Le projet Enseigner le Kamouraska de la MRC de Kamouraska pourra poursuivre son déploiement dans les écoles primaires de la région au cours des trois prochaines années, grâce à un partenariat avec la Commission scolaire de Kamouraska-Rivière-du-Loup et les caisses Desjardins du Kamouraska.
Récipiendaire du Prix Leadership municipal 2016 de la Fédération québécoise des municipalités, Enseigner le Kamouraska poursuivra sa mission pour les trois prochaines années, soit d’accroître les connaissances et la fierté des jeunes de la région à l’égard de leur territoire d’appartenance. Pour ce faire, sept organismes partenaires et six écoles seront impliqués dans la démarche.

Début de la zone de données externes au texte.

/-- FETCH_HIGH at an address of memory reads the byte there to BUS (40_fetch_decode.md R102). -/
theorem fetchHigh_reads (hr : s.result = .running) (hb : Claims.BelowBound c s) (a : Addr) :
    ∃ w, cuStep c ((s.setCu .fetchHigh).setPc (branchTarget a)) = .next w ∧ w.bus = s.mem.read a.toNat := by
  refine ⟨fetchHighBody _, cuStep_fetchHigh_inMemory hr rfl hb (branchTarget_le a), ?_⟩
  simp [fetchHighBody, fetchTransfer_bus, pcAddr_branchTarget]

/-- FETCH_LOW at an address of memory reads the byte there to BUS (40_fetch_decode.md R103). -/
theorem fetchLow_reads (c : Config) (hr : s.result = .running) (a : Addr) :
    ∃ w, cuStep c ((s.setCu .fetchLow).setPc (branchTarget a)) = .next w ∧ w.bus = s.mem.read a.toNat := by
  refine ⟨fetchLowBody _, cuStep_fetchLow hr rfl (branchTarget_le a), ?_⟩
  simp [fetchLowBody, fetchTransfer_bus, pcAddr_branchTarget]

/-- The memory that WM leaves: MBR at its address, the old bytes elsewhere (41_memory_access.md R120). -/
theorem executed_wm_read (hm : MemCanonical s) (a b : Addr) :
    (executed (.wm a) s).mem.read b.toNat = if b = a then s.mbr else s.mem.read b.toNat := by
  simp [executed, Memory.read_write hm, BitVec.toNat_inj]

/-- EXECUTE does not count the instruction, so the host bound is as far away as before (10_state.md R35). -/
theorem belowBound_executed_iff (i : Instr) : Claims.BelowBound c (executed i s) ↔ Claims.BelowBound c s := by
  simp [Claims.BelowBound]

/-- A word decodes to what its two fields decode to (30_encoding.md R80). -/
theorem decodeWord_eq_ok_iff {m : OpcodeMap} {w : Word} {i : Instr} :
    decodeWord m w = .ok i ↔ decodeFields m (opcodeField w) (operandField w) = some i := by
  unfold decodeWord
  cases decodeFields m (opcodeField w) (operandField w) <;> simp

/-- A step whose word decodes to an instruction other than EOP leaves what it does to the fetched state, in FETCH_HIGH. -/
theorem stepWith_decoded {i : Instr} (h : Claims.FetchReady c s)
    (hd : decodeWord c.opcodeMap (Claims.wordAt s s.pc.toNat) = .ok i) (hi : i.op ≠ .eop) :
    stepWith c s = .next ((executed i (Claims.fetched s)).setCu .fetchHigh) := by
  have hf : decodeFields c.opcodeMap (Claims.fetched s).opc (Claims.fetched s).opr = some i := decodeWord_eq_ok_iff.1 hd
  rw [stepWith_eq_cuExecute_fetched h, cuExecute_some hf, afterExecute_executed (s := Claims.fetched s) hi h.running rfl]

end

end Sys2Proof.Machine

namespace Sys2Proof.Proofs

open Sys2Proof.Machine

/-- Settles O35: a fetch reads the memory that WM leaves, after WM alone and after the instruction step that runs it. -/
theorem storeIsSeenByTheNextFetch : Obligations.StoreIsSeenByTheNextFetch := by
  refine ⟨fun c s a hm => ?_, fun c s a hm h hd => ?_⟩
  · have hresult : (executed (.wm a) s).result = s.result := executed_result s (by simp [Instr.op])
    have hread : (executed (.wm a) s).mem.read a.toNat = s.mbr := by rw [executed_wm_read hm, if_pos rfl]
    refine ⟨_, exec_eq _ s, executed_ir _ s, executed_opc _ s, executed_opr _ s, fun hr hb => ?_, fun hr => ?_⟩
    · rw [← hread]
      exact fetchHigh_reads (hresult.trans hr) ((belowBound_executed_iff _).2 hb) a
    · rw [← hread]
      exact fetchLow_reads c (hresult.trans hr) a
  · have hresult : (executed (.wm a) (Claims.fetched s)).result = .running :=
      (executed_result _ (by simp [Instr.op])).trans h.running
    have hpc : (executed (.wm a) (Claims.fetched s)).pc = s.pc + 2#12 := executed_pc _ (by simp [Instr.op])
    have hread (b : Addr) :
        (executed (.wm a) (Claims.fetched s)).mem.read b.toNat = if b = a then s.mbr else s.mem.read b.toNat :=
      executed_wm_read (s := Claims.fetched s) hm a b
    refine ⟨_, stepWith_decoded h hd (by simp [Instr.op]), hresult, rfl, hpc, fun b => ?_⟩
    rw [← hread]
    exact ⟨fun hb => fetchHigh_reads hresult hb b, fetchLow_reads c hresult b⟩

end Sys2Proof.Proofs
end

section
/-! The encoding: what a word decodes to, the decoder on what the encoder and the assembler write, and the codes that an
opcode map leaves out (spec/30_encoding.md R80-R90). -/

namespace Sys2Proof

/-- The bits of an operand field that an instruction of this kind uses, the others 0 (30_encoding.md R82). -/
def OperandKind.used : OperandKind → Addr → Addr
  | .address, a => a
  | .immediate, a => (immediateOf a).setWidth 11
  | .absent, _ => 0#11

/-- The low byte of a widened byte is the byte. -/
theorem immediateOf_setWidth (b : Byte) : immediateOf (b.setWidth 11) = b := by
  rw [immediateOf, BitVec.extractLsb'_setWidth_of_le (by decide), BitVec.extractLsb'_eq_self]

/-- The immediate of a word's operand field is the word's low byte (30_encoding.md R82). -/
theorem immediateOf_operandField (w : Word) : immediateOf (operandField w) = w.extractLsb' 0 8 := by
  simp [immediateOf, operandField]

/-- An instruction is its operation with the operand field that the assembler writes for it. -/
theorem Instr.withOperand_operand (i : Instr) : i.op.withOperand i.operand = i := by
  cases i with
  | wb b => exact congrArg Instr.wb (immediateOf_setWidth b)
  | wib b => exact congrArg Instr.wib (immediateOf_setWidth b)
  | _ => rfl

@[simp] theorem Op.withOperand_operand (o : Op) (a : Addr) : (o.withOperand a).operand = o.kind.used a := by
  cases o <;> rfl

/-- Operand bits that the kind does not use select nothing (30_encoding.md R87). -/
theorem Op.withOperand_used (o : Op) (a : Addr) : o.withOperand (o.kind.used a) = o.withOperand a := by
  simpa using (o.withOperand a).withOperand_operand

theorem Op.withOperand_eq_of_used_eq {o : Op} {a b : Addr} (h : o.kind.used a = o.kind.used b) :
    o.withOperand a = o.withOperand b := by
  rw [← o.withOperand_used a, h, o.withOperand_used b]

section
variable {m : OpcodeMap}

/-- Under distinct codes the search of an operation's code finds the operation (30_encoding.md R83). -/
theorem decodeOp_map (hm : m.WellFormed) (o : Op) : decodeOp m (m o) = some o := by
  cases hd : decodeOp m (m o) with
  | none => exact absurd rfl (decodeOp_none.1 hd o)
  | some o' => rw [OpcodeMap.injective hm (decodeOp_code hd)]

theorem decodeFields_eq_some_iff {opc : Opcode} {opr : Addr} {i : Instr} :
    decodeFields m opc opr = some i ↔ ∃ o, decodeOp m opc = some o ∧ o.withOperand opr = i := by
  unfold decodeFields
  cases decodeOp m opc <;> simp

/-- A word decodes to an instruction exactly when the search of its opcode field finds the operation. -/
theorem decodeWord_eq_ok_iff_decodeOp {w : Word} {i : Instr} :
    decodeWord m w = .ok i ↔ ∃ o, decodeOp m (opcodeField w) = some o ∧ o.withOperand (operandField w) = i :=
  Machine.decodeWord_eq_ok_iff.trans decodeFields_eq_some_iff

/-- An assigned code with any operand field decodes to its operation (30_encoding.md R87). -/
theorem decodeWord_append (hm : m.WellFormed) (o : Op) (a : Addr) :
    decodeWord m (m o ++ a) = .ok (o.withOperand a) := by
  obtain ⟨hopc, hopr⟩ := Laws.fields_append (m o) a
  rw [decodeWord_eq_ok_iff_decodeOp, hopc, hopr]
  exact ⟨o, decodeOp_map hm o, rfl⟩

theorem decodeWord_encode (hm : m.WellFormed) (i : Instr) : decodeWord m (encode m i) = .ok i := by
  rw [encode, decodeWord_append hm, i.withOperand_operand]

Pour 2016-2017, les écoles primaires de Mont-Carmel, Saint-Philippe-de-Néri, Saint-Pacôme, Saint-André, Sain-Alexandre et La Pocatière offriront l’opportunité aux élèves de troisième cycle de participer aux ateliers animés en classe et de prendre part aux sorties sur le terrain.
Six expériences
L’agroalimentaire, le patrimoine et les paysages, l’énergie, la forêt et l’environnement (présenté sous deux volets), représentent les expériences auxquelles prendront part les élèves. Ces derniers visiteront ou interagiront avec des gens issus de Solutions Novika, Biopterre, Ruralys, le Centre de développement bioalimentaire du Québec, OBAKIR, Promotion Kamouraska et la Société Duvetnor. « Chaque classe en apprendra davantage sur le Kamouraska et pourra faire des liens, puisqu’elle vivra deux des six expériences proposées », de préciser Charles De Blois Martin, chargé de projet. « Toutes les sphères touchées cadrent dans le programme pédagogique enseigné », d’ajouter Édith Samson, présidente de la Commission scolaire de Kamouraska-Rivière-du-Loup.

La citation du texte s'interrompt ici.